> [Work instruction]
Among the lines below, keep only those from the one containing "def trieSize (s" through the one containing "def FaultRecordOk (s", and reproduce them exactly.

[[ Supplied records open ]]

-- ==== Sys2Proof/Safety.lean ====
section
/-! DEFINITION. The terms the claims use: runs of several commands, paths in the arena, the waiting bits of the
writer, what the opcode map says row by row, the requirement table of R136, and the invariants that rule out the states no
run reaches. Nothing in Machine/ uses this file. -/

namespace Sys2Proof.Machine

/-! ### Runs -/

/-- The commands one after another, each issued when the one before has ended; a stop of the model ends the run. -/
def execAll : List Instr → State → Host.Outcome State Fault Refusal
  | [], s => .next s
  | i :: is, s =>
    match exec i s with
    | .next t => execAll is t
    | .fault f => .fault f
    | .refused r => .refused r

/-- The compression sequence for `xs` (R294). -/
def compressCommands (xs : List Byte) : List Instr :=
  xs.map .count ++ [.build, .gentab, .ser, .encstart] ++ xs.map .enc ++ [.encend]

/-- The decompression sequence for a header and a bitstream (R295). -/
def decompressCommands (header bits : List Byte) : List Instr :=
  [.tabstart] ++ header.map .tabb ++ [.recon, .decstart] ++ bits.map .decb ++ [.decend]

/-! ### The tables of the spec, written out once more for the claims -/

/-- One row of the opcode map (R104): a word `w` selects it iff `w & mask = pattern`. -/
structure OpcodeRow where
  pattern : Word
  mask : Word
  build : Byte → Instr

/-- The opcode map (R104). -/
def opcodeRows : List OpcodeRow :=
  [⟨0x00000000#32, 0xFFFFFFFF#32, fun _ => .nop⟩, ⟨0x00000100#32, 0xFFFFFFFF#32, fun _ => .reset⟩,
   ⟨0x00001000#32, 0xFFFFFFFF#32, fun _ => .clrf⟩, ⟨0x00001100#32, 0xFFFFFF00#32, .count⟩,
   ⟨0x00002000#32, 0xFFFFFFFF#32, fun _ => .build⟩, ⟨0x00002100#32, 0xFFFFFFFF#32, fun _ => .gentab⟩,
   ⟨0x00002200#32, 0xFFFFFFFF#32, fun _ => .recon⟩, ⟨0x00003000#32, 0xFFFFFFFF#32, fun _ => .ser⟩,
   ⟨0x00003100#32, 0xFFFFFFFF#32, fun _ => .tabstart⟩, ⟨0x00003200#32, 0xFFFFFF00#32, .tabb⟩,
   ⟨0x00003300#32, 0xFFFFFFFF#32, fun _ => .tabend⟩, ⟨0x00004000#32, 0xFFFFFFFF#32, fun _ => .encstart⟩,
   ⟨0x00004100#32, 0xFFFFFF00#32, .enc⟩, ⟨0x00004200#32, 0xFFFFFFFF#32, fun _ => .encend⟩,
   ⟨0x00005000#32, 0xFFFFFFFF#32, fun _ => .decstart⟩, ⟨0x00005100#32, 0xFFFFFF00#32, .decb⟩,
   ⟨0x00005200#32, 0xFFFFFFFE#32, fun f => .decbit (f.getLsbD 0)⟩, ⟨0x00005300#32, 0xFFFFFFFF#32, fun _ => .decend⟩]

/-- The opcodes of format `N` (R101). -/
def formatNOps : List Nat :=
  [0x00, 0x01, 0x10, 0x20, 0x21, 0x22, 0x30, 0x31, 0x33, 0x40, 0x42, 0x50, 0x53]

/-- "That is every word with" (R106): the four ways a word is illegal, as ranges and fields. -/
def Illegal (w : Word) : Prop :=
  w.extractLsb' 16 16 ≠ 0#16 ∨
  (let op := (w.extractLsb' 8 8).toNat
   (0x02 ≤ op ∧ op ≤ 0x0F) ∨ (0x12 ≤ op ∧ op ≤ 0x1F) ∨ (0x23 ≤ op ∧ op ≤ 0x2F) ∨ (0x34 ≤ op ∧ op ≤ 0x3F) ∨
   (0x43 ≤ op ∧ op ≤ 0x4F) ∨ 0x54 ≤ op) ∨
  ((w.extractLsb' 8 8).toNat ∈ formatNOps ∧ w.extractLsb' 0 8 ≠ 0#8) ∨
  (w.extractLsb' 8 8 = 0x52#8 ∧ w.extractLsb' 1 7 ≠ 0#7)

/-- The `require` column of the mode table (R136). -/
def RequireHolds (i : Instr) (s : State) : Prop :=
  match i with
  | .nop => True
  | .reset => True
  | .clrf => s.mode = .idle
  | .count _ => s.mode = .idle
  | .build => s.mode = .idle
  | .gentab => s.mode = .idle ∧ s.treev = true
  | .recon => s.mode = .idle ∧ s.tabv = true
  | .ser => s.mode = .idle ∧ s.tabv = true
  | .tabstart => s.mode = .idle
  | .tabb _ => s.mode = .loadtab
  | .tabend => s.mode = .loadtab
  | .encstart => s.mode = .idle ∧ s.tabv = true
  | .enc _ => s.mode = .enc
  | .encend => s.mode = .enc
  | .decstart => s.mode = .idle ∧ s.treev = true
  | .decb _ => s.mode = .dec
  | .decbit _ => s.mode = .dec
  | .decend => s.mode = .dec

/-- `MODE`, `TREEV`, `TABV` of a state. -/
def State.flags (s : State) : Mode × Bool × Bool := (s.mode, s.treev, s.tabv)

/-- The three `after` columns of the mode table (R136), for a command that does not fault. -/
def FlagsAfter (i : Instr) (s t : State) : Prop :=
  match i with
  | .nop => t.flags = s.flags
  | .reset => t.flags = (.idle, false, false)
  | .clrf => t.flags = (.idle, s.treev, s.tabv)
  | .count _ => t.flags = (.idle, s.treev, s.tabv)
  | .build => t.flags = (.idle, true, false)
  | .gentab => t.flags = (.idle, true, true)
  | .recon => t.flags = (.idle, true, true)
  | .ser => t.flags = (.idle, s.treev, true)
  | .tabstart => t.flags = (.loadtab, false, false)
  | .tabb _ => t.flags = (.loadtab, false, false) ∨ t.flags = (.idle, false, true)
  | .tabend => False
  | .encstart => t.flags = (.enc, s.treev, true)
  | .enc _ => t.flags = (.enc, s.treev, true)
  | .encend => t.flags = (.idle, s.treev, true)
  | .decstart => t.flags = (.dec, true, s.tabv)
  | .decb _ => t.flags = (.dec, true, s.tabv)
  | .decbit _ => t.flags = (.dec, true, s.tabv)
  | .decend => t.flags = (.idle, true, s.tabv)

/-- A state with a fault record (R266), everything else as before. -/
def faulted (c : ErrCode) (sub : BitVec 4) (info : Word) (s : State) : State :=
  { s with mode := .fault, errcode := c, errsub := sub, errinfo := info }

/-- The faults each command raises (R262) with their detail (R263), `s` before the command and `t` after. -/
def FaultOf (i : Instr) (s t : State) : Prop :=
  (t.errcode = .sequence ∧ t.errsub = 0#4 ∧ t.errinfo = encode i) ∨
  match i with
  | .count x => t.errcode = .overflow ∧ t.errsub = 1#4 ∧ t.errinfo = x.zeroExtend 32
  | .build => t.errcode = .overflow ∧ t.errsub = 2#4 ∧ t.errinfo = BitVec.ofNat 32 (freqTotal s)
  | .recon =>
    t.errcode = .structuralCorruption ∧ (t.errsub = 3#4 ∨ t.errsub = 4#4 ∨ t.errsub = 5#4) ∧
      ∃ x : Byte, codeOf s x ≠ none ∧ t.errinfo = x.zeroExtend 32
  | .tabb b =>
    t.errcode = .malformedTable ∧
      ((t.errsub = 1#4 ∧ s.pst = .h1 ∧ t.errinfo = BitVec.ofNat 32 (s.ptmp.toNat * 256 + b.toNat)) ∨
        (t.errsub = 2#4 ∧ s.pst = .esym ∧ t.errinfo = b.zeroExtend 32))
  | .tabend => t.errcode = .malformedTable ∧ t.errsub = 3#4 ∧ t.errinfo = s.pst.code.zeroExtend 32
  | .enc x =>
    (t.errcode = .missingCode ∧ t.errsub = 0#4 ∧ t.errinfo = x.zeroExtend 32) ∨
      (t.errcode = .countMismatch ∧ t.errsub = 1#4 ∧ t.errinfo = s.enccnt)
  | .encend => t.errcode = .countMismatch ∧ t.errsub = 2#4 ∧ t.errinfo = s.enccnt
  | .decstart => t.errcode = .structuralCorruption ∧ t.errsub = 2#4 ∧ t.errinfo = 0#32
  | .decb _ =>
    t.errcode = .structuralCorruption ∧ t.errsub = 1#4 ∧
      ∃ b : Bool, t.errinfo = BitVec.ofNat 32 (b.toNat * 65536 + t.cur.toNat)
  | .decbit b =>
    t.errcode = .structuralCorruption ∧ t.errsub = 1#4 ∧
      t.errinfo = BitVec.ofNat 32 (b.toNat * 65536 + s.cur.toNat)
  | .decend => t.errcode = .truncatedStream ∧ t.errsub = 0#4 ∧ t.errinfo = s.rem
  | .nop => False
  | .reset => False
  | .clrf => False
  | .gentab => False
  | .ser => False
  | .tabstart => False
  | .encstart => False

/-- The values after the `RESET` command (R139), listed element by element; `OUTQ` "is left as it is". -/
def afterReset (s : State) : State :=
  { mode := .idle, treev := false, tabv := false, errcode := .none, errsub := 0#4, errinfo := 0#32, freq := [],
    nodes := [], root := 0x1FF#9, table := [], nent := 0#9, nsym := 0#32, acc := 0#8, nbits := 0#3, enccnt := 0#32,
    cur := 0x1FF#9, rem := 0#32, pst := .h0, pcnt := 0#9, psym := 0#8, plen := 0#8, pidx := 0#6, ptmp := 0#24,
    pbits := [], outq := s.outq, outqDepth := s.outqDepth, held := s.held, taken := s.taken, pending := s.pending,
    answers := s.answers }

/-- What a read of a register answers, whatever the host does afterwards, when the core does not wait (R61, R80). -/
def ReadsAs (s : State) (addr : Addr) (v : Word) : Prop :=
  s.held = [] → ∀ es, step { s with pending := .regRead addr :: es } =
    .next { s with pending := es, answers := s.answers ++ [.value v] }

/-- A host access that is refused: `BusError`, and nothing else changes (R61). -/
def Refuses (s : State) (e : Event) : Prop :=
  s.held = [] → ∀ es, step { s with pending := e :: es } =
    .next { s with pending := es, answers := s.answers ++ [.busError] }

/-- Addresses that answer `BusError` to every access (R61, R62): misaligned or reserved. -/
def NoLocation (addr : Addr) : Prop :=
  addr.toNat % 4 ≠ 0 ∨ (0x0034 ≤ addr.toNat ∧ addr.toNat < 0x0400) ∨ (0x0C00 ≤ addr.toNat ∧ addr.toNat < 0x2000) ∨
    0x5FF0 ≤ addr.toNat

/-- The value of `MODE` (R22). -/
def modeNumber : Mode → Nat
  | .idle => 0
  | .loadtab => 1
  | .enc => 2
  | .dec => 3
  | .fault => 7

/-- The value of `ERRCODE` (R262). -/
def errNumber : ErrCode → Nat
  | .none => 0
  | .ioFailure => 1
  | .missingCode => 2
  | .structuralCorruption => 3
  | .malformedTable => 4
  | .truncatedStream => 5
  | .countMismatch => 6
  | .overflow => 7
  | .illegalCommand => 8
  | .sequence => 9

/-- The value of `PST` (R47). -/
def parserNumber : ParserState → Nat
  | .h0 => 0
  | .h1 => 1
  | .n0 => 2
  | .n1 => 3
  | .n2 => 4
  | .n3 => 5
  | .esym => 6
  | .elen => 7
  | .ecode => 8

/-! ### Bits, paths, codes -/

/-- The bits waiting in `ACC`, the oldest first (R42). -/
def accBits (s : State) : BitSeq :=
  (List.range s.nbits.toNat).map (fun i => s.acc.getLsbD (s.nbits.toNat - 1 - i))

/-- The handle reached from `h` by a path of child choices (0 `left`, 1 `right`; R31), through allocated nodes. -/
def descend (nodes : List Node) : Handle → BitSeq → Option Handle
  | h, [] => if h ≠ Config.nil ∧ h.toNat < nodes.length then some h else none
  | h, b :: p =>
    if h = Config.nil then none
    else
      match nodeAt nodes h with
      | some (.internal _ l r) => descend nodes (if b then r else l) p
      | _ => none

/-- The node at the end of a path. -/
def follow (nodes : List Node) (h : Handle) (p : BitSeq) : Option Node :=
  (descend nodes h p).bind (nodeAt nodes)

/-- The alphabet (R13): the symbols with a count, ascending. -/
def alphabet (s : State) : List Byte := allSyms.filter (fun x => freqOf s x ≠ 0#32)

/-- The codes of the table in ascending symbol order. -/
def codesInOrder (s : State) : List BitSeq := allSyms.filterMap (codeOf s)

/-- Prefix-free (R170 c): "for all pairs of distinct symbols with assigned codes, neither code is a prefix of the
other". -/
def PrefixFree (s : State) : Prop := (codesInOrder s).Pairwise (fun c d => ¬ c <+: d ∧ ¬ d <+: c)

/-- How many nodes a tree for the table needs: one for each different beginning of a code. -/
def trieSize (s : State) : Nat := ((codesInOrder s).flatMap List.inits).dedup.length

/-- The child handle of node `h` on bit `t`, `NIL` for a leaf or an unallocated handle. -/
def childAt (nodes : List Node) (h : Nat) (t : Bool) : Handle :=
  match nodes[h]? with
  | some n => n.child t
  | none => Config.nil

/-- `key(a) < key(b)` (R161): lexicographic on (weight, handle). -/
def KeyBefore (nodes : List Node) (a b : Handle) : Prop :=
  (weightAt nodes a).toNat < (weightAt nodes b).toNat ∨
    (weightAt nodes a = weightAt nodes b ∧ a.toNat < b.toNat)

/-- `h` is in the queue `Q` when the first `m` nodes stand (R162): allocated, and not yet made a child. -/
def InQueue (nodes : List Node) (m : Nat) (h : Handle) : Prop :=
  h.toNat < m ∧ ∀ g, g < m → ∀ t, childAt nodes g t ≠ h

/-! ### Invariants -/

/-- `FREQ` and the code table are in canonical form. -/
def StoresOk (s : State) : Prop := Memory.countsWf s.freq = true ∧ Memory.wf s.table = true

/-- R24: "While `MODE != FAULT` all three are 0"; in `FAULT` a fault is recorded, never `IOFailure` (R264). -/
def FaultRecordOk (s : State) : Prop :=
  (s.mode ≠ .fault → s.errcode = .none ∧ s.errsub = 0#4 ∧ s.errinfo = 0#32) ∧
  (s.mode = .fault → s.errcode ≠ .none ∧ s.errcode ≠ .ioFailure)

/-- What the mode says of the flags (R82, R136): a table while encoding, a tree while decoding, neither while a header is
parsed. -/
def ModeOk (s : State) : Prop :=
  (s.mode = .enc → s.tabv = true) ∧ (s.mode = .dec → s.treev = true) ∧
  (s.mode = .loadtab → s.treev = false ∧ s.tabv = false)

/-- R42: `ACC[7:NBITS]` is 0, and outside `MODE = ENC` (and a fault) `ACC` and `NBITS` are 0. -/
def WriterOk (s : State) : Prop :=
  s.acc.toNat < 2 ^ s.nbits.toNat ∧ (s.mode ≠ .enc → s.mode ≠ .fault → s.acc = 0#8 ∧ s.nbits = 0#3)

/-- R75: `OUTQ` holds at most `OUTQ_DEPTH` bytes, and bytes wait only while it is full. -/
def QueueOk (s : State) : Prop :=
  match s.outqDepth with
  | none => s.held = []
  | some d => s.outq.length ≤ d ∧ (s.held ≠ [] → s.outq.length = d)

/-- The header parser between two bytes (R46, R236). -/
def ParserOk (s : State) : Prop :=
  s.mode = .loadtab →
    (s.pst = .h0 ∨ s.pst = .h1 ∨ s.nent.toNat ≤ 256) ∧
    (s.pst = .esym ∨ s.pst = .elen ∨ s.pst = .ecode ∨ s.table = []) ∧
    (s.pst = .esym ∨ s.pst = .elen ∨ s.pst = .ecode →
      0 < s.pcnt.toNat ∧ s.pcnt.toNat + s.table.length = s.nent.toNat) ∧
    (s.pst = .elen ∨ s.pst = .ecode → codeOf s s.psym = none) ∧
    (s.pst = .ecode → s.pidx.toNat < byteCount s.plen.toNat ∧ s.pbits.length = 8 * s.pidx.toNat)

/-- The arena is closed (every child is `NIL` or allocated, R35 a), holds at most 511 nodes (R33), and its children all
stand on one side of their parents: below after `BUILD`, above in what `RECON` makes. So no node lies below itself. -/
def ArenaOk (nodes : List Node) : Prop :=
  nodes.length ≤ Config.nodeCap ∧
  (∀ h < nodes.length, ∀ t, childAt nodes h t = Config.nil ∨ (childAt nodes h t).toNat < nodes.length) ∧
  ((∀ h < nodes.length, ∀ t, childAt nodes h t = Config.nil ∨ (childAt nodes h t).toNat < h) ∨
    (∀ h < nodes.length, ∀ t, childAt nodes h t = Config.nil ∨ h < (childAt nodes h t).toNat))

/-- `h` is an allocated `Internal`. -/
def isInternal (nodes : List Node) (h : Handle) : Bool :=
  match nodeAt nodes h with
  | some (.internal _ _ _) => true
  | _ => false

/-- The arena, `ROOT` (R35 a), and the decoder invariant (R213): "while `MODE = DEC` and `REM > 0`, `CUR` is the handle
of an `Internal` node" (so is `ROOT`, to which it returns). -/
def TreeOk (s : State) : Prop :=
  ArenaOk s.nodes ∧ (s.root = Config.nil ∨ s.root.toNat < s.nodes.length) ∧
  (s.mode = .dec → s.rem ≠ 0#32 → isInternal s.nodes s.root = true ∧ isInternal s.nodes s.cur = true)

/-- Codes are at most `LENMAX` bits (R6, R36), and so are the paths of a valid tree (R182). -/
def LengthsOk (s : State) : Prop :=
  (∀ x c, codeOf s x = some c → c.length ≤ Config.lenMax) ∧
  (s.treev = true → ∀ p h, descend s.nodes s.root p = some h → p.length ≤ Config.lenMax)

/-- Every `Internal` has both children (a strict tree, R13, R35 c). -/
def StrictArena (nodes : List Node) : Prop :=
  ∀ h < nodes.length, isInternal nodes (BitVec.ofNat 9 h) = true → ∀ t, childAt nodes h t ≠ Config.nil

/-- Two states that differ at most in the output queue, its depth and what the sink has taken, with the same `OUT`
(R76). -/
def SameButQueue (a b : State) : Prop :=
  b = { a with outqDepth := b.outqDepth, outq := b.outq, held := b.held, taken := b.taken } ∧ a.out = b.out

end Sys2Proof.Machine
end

[[ Supplied records closed ]]

> [Answer]
def trieSize (s : State) : Nat := ((codesInOrder s).flatMap List.inits).dedup.length

/-- The child handle of node `h` on bit `t`, `NIL` for a leaf or an unallocated handle. -/
def childAt (nodes : List Node) (h : Nat) (t : Bool) : Handle :=
  match nodes[h]? with
  | some n => n.child t
  | none => Config.nil

/-- `key(a) < key(b)` (R161): lexicographic on (weight, handle). -/
def KeyBefore (nodes : List Node) (a b : Handle) : Prop :=
  (weightAt nodes a).toNat < (weightAt nodes b).toNat ∨
    (weightAt nodes a = weightAt nodes b ∧ a.toNat < b.toNat)

/-- `h` is in the queue `Q` when the first `m` nodes stand (R162): allocated, and not yet made a child. -/
def InQueue (nodes : List Node) (m : Nat) (h : Handle) : Prop :=
  h.toNat < m ∧ ∀ g, g < m → ∀ t, childAt nodes g t ≠ h

/-! ### Invariants -/

/-- `FREQ` and the code table are in canonical form. -/
def StoresOk (s : State) : Prop := Memory.countsWf s.freq = true ∧ Memory.wf s.table = true

/-- R24: "While `MODE != FAULT` all three are 0"; in `FAULT` a fault is recorded, never `IOFailure` (R264). -/
def FaultRecordOk (s : State) : Prop :=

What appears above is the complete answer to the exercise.